(Saved entries)
"""

-- ==== Sys2Proof/Machine/Requests.lean ====
section
/-! DEFINITION. What each request carries out, and its reply body: the length test of R188, the tests of the request's own
rule in their order, and the status byte with its detail (R189). Each answers the state after the request and the reply
body. The work an effect hands on is taken up before the reply is formed (R186). -/

namespace Sys2Proof.Machine

/-! ### Replies (R189) -/

/-- The refusals, in the order of their codes, with the detail three of them carry (R189). -/
inductive Refuse where
  | badLength
  | unknownKind
  | badIndex
  | badValue (record : Option Nat)
  | bankActive
  | busy
  | notChecked
  | checkFailed (f : CheckFailure)
  | conflict (kind : TableKind) (index : Nat)
  | wrongMode
  | notFaulted
  | unplanned
  | timeInvalid
  deriving DecidableEq, Repr

/-- The reply body of a refusal (R189). -/
def refuseBody : Refuse → List Byte
  | .badLength => num 1 1
  | .unknownKind => num 1 2
  | .badIndex => num 1 3
  | .badValue record => num 1 4 ++ num 2 (record.getD 65535)
  | .bankActive => num 1 5
  | .busy => num 1 6
  | .notChecked => num 1 7
  | .checkFailed f => num 1 8 ++ num 1 (checkCodeNumber f.code) ++ num 1 (encodeTableKind f.kind) ++ num 2 f.index
  | .conflict kind index => num 1 9 ++ num 1 (encodeTableKind kind) ++ num 2 index
  | .wrongMode => num 1 10
  | .notFaulted => num 1 11
  | .unplanned => num 1 12
  | .timeInvalid => num 1 13

/-- A request refused: nothing of its rule is carried out (R189). -/
def refuse (r : Refuse) (s : State) : State × List Byte := (s, refuseBody r)

/-- A request taken: the status byte 0 and its items (R189). -/
def taken (items : List Byte) (s : State) : State × List Byte := (s, num 1 0 ++ items)

/-- A request with its length test (R188). -/
def withLength (n : Nat) (body : List Byte) (carry : State → State × List Byte) (s : State) : State × List Byte :=
  if body.length = n then carry s else refuse .badLength s

/-- A request that names a bank in its first byte (R171, R172, R175). -/
def withBank (body : List Byte) (carry : BankId → State → State × List Byte) (s : State) : State × List Byte :=
  match decodeBank (fieldAt body 0 1) with
  | none => refuse (.badValue none) s
  | some k => carry k s

/-- A request that names a house in its first byte: UNPLANNED, then BAD_INDEX (R77, R78, R139, R140, R188). -/
def withHouse (body : List Byte) (carry : House → State → State × List Byte) (s : State) : State × List Byte :=
  if !planned s then refuse .unplanned s
  else
    match decodeIndex 8 (fieldAt body 0 1) with
    | none => refuse .badIndex s
    | some h => if houseInUse s h then carry h s else refuse .badIndex s

/-- A request that names a pump in its first byte: UNPLANNED, then BAD_INDEX (R54, R55, R188). -/
def withPump (body : List Byte) (carry : Pump → State → State × List Byte) (s : State) : State × List Byte :=
  if !planned s then refuse .unplanned s
  else
    match decodeIndex 32 (fieldAt body 0 1) with
    | none => refuse .badIndex s
    | some p => if pumpInUse s p then carry p s else refuse .badIndex s

/-- Whether a bank is the bank being stored (R178). -/
def beingStored (s : State) (k : BankId) : Bool := s.store.writing.any fun w => w.bank == k

/-! ### IDENT and SET_TIME -/

/-- The items of IDENT (R195). -/
def identItems (s : State) : List Byte :=
  num 2 820 ++ [Config.siliconRevision] ++ num 1 (restartCode s.restartCause) ++ num 4 (now s) ++
  flag s.time.net.isSome ++ opt 3 (s.time.net.map fun t => t.second) ++ opt 1 (s.time.net.map fun t => t.day.val) ++
  num 1 (selectionCode s.banks.active) ++
  opt 4 (s.banks.active.map fun k => (bankOf s k).plan.header.label) ++ num 1 (operatingState s) ++
  num 1 s.rateCode.val

/-- IDENT (R195). -/
def carryIdent (body : List Byte) (s : State) : State × List Byte :=
  withLength 0 body (fun s => taken (identItems s) s) s

/-- SET_TIME with its values in range (R111). -/
def setTimeTo (new : NetTime) (s : State) : State × List Byte :=
  taken (num 1 (jumpCode (jumpKind s.time.net new)) ++ num 3 new.second ++ num 1 new.day.val)
    (settleAll (takeTime new s))

/-- SET_TIME (R111). -/
def carrySetTime (body : List Byte) (s : State) : State × List Byte :=
  withLength 5 body
    (fun s =>
      match decodeIndex 7 (fieldAt body 4 1) with
      | none => refuse .timeInvalid s
      | some day =>
        if fieldAt body 0 4 ≤ 86399 then setTimeTo { second := fieldAt body 0 4, day } s
        else refuse .timeInvalid s) s

/-! ### Tables (R168 to R171) -/

/-- A write whose body has been sized: tests 2 to 6 and the writing (R168, R169). -/
def writeRecords (bank : Nat) (kind : TableKind) (first count : Nat) (records : List (List Byte)) (s : State) :
    State × List Byte :=
  match decodeBank bank with
  | none => refuse (.badValue none) s
  | some k =>
    if !indicesInRange kind first count then refuse .badIndex s
    else if s.banks.active == some k then refuse .bankActive s
    else if beingStored s k then refuse .busy s
    else
      match decodeRecords kind first records with
      | .error i => refuse (.badValue (some i)) s
      | .ok rs =>
        taken (num 1 bank ++ num 1 (encodeTableKind kind) ++ num 1 first ++ num 1 count)
          (updBank k
            (fun b => { plan := putRecords b.plan first rs, state := .edited, lastCheck := .absent, table := none }) s)

/-- TABLE_WRITE (R168, R169). The length test is passed over for a table kind that is none of the eight (R190); a body too
short to hold the kind, or the four bytes of a kind that can be sized, has the wrong length (log 28). -/
def carryTableWrite (body : List Byte) (s : State) : State × List Byte :=
  if body.length < 2 then refuse .badLength s
  else
    match decodeTableKind (fieldAt body 1 1) with
    | none => refuse (.badValue none) s
    | some kind =>
      if body.length < 4 then refuse .badLength s
      else
        match splitRecords kind (fieldAt body 3 1) (body.drop 4) with
        | none => refuse .badLength s
        | some records => writeRecords (fieldAt body 0 1) kind (fieldAt body 2 1) (fieldAt body 3 1) records s

/-- TABLE_READ (R170): the number of records carried, then the records, while the body stays within 250 bytes. -/
def carryTableRead (body : List Byte) (s : State) : State × List Byte :=
  withLength 4 body
    (fun s =>
      match decodeBank (fieldAt body 0 1), decodeTableKind (fieldAt body 1 1) with
      | some k, some kind =>
        if indicesInRange kind (fieldAt body 2 1) (fieldAt body 3 1) then
          let r := readRecords (bankOf s k).plan kind (fieldAt body 2 1) (fieldAt body 3 1) 248
          taken (num 1 r.1 ++ r.2) s
        else refuse .badIndex s
      | none, _ => refuse (.badValue none) s
      | some _, none => refuse (.badValue none) s) s

/-- BANK_CLEAR of a bank (R171). -/
def clearBank (k : BankId) (s : State) : State × List Byte :=
  if s.banks.active == some k then refuse .bankActive s
  else if beingStored s k then refuse .busy s
  else taken (num 1 (encodeBank k)) (updBank k (fun _ => emptyBank) s)

/-- BANK_CLEAR (R171). -/
def carryBankClear (body : List Byte) (s : State) : State × List Byte :=
  withLength 1 body (withBank body clearBank) s

/-! ### BANK_CHECK, BANK_SWAP and PLAN_STORE -/

/-- A bank that passes its check (R167, R172, R174). -/
def checkedBank (b : Bank) : Bank :=
  { b with state := .checked, lastCheck := .passed, table := some (bookingTable b.plan) }

/-- BANK_CHECK of a bank (R172). PASSED is carried as the code of that last check result (log 30). -/
def checkBank (k : BankId) (s : State) : State × List Byte :=
  if s.banks.active == some k then refuse .bankActive s
  else
    let pl := (bankOf s k).plan
    match firstFailure pl with
    | none =>
      taken (num 1 1 ++ num 1 pl.housesInUse.length ++ num 1 (allPumps.filter fun p => pl.pumps[p].inUse).length)
        (updBank k checkedBank s)
    | some f => (updBank k (fun b => { b with lastCheck := .failed f }) s, refuseBody (.checkFailed f))

/-- BANK_CHECK (R172). -/
def carryBankCheck (body : List Byte) (s : State) : State × List Byte :=
  withLength 1 body (withBank body checkBank) s

/-- The refusal of a failed test of BANK_SWAP (R175). -/
def swapRefuse : SwapFailure → Refuse
  | .bankActive => .bankActive
  | .notChecked => .notChecked
  | .conflict kind index => .conflict kind index

/-- BANK_SWAP to a bank (R175). -/
def swapBank (k : BankId) (s : State) : State × List Byte :=
  match swapTest s k with
  | some f => refuse (swapRefuse f) s
  | none =>
    let t := settleAll (takeSwap k s)
    taken (num 1 (encodeBank k) ++ num 4 (planOf t).header.label) t

/-- BANK_SWAP (R175 to R177). -/
def carryBankSwap (body : List Byte) (s : State) : State × List Byte :=
  withLength 1 body (withBank body swapBank) s

/-- A store write begins: a copy of the active bank is taken, and the image is INVALID (R178). -/
def beginStore (k : BankId) (s : State) : State :=
  { s with store :=
      { image := none, valid := false, writing := some { bank := k, copy := (bankOf s k).plan, age := 0 } } }

/-- PLAN_STORE (R178). -/
def carryPlanStore (body : List Byte) (s : State) : State × List Byte :=
  withLength 0 body
    (fun s =>
      match s.banks.active with
      | none => refuse .unplanned s
      | some k =>
        if s.store.writing.isSome then refuse .busy s
        else taken (num 4 (planOf s).header.label) (beginStore k s)) s

/-! ### House requests (R77, R78, R139, R140) -/

/-- HOUSE_MODE of a house in use (R77). -/
def modeOf (body : List Byte) (h : House) (s : State) : State × List Byte :=
  match decodeMode (fieldAt body 1 1) with
  | none => refuse (.badValue none) s
  | some mode =>
    let t := settleAll (takeMode h mode s)
    taken (num 1 (encodeMode t.houses[h].mode) ++ num 1 t.houses[h].manualTarget) t

/-- HOUSE_MODE (R77). -/
def carryHouseMode (body : List Byte) (s : State) : State × List Byte :=
  withLength 2 body (withHouse body (modeOf body)) s

/-- HOUSE_TARGET of a house in use (R78). -/
def targetOf (body : List Byte) (h : House) (s : State) : State × List Byte :=
  if s.houses[h].mode == .manual then
    let t := settleAll (takeTarget h (fieldAt body 1 1) s)
    taken (num 1 t.houses[h].manualTarget) t
  else refuse .wrongMode s

/-- HOUSE_TARGET (R78). -/
def carryHouseTarget (body : List Byte) (s : State) : State × List Byte :=
  withLength 2 body (withHouse body (targetOf body)) s

/-- HOUSE_CLEAR of a house in use (R139). -/
def clearOf (h : House) (s : State) : State × List Byte :=
  let t := settleAll (clearHouseRecord h s)
  taken (num 1 (protStateCode t.protection[h].state) ++ num 1 t.protection[h].attempts) t

/-- HOUSE_CLEAR (R139). -/
def carryHouseClear (body : List Byte) (s : State) : State × List Byte :=
  withLength 1 body (withHouse body clearOf) s

/-- HOUSE_SUPPRESS of a house in use (R140). -/
def suppressOf (body : List Byte) (h : House) (s : State) : State × List Byte :=
  match decodeFlag (fieldAt body 1 1) with
  | none => refuse (.badValue none) s
  | some on =>
    let t := settleAll (suppressHouse h on s)
    taken (flag t.protection[h].suppression ++ num 1 (protStateCode t.protection[h].state)) t

/-- HOUSE_SUPPRESS (R140). -/
def carryHouseSuppress (body : List Byte) (s : State) : State × List Byte :=
  withLength 2 body (withHouse body (suppressOf body)) s

/-! ### Pump requests (R54, R55) -/

/-- PUMP_ISOLATE of a pump in use (R54). -/
def isolateOf (p : Pump) (s : State) : State × List Byte :=
  let t := settleAll (isolatePump p s)
  taken (num 1 (pumpStateCode t.pumps[p].state) ++ flag t.pumps[p].isolatePending) t

/-- PUMP_ISOLATE (R54). -/
def carryPumpIsolate (body : List Byte) (s : State) : State × List Byte :=
  withLength 1 body (withPump body isolateOf) s

/-- PUMP_RESTORE (R55); its reply carries the status alone (log 30). -/
def carryPumpRestore (body : List Byte) (s : State) : State × List Byte :=
  withLength 1 body (withPump body fun p s => taken [] (settleAll (restorePump p s))) s

/-- PUMP_CLEAR of a pump in use (R55). -/
def clearFaultOf (p : Pump) (s : State) : State × List Byte :=
  match s.pumps[p].state, s.pumps[p].fault with
  | .faulted, some cause => taken [] (settleAll (clearPumpFault p cause s))
  | _, _ => refuse .notFaulted s

/-- PUMP_CLEAR (R55); its reply carries the status alone (log 30). -/
def carryPumpClear (body : List Byte) (s : State) : State × List Byte :=
  withLength 1 body (withPump body clearFaultOf) s

/-! ### STATE_READ, EVENT_READ, RESTART and UNKNOWN_KIND -/

/-- The refusal of a STATE_READ (R191). -/
def readRefuse : ReadFailure → Refuse
  | .badValue => .badValue none
  | .unplanned => .unplanned
  | .badIndex => .badIndex

/-- STATE_READ (R191). -/
def carryStateRead (body : List Byte) (s : State) : State × List Byte :=
  withLength 3 body
    (fun s =>
      match readPage s (fieldAt body 0 1) (fieldAt body 1 1) (fieldAt body 2 1) with
      | .error e => refuse (readRefuse e) s
      | .ok bytes => taken bytes s) s

/-- An event record's 16 bytes (R197). -/
def eventBytes (r : EventRecord) : List Byte :=
  num 2 r.seq ++ num 4 r.uptime ++ opt 2 r.minute ++ num 1 (eventCode r.kind) ++ opt 1 (r.house.map fun h => h.val) ++
  pumpByte r.pump ++ opt 1 (r.tank.map fun t => t.val) ++ num 2 r.value1 ++ num 2 r.value2

/-- Up to 8 records removed from the front, and the overflow flag cleared (R198). -/
def removeEvents (s : State) : State :=
  { s with eventQueue := { s.eventQueue with records := s.eventQueue.records.drop 8, overflow := false } }

/-- EVENT_READ (R198). -/
def carryEventRead (body : List Byte) (s : State) : State × List Byte :=
  withLength 0 body
    (fun s =>
      let gone := s.eventQueue.records.take 8
      taken
        (flag s.eventQueue.overflow ++ num 1 gone.length ++ num 1 (s.eventQueue.records.drop 8).length ++
          gone.flatMap eventBytes)
        (removeEvents s)) s

/-- RESTART: the reply goes first, and HOST_RESTART follows its last byte (R196). -/
def carryRestart (body : List Byte) (s : State) : State × List Byte :=
  withLength 0 body (fun s => taken [] s) s

/-- A request of a kind that R188 does not define. -/
def carryUnknown (s : State) : State × List Byte := refuse .unknownKind s

/-- The store write completes, with the outcome of the CRC test (R179). -/
def storeCompletes (crcMatches : Bool) (s : State) : State :=
  match s.store.writing with
  | none => s
  | some w =>
    if crcMatches then
      raiseLabel .storeDone w.copy.header.label
        { s with store := { image := some w.copy, valid := true, writing := none } }
    else
      raiseLabel .storeFailed w.copy.header.label
        { s with store := { image := none, valid := false, writing := none } }

end Sys2Proof.Machine
end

"""

_Goal of the exercise_
Among the records above, extract exactly the lines from the line with "withLength 3 body" to the line with "def carryRestart (body", both lines included, and leave out the rest.

_Response_
  withLength 3 body
    (fun s =>
      match readPage s (fieldAt body 0 1) (fieldAt body 1 1) (fieldAt body 2 1) with
      | .error e => refuse (readRefuse e) s
      | .ok bytes => taken bytes s) s

/-- An event record's 16 bytes (R197). -/
def eventBytes (r : EventRecord) : List Byte :=
  num 2 r.seq ++ num 4 r.uptime ++ opt 2 r.minute ++ num 1 (eventCode r.kind) ++ opt 1 (r.house.map fun h => h.val) ++
  pumpByte r.pump ++ opt 1 (r.tank.map fun t => t.val) ++ num 2 r.value1 ++ num 2 r.value2

/-- Up to 8 records removed from the front, and the overflow flag cleared (R198). -/
def removeEvents (s : State) : State :=
  { s with eventQueue := { s.eventQueue with records := s.eventQueue.records.drop 8, overflow := false } }

/-- EVENT_READ (R198). -/
def carryEventRead (body : List Byte) (s : State) : State × List Byte :=
  withLength 0 body
    (fun s =>
      let gone := s.eventQueue.records.take 8
      taken
        (flag s.eventQueue.overflow ++ num 1 gone.length ++ num 1 (s.eventQueue.records.drop 8).length ++
          gone.flatMap eventBytes)
        (removeEvents s)) s

/-- RESTART: the reply goes first, and HOST_RESTART follows its last byte (R196). -/
def carryRestart (body : List Byte) (s : State) : State × List Byte :=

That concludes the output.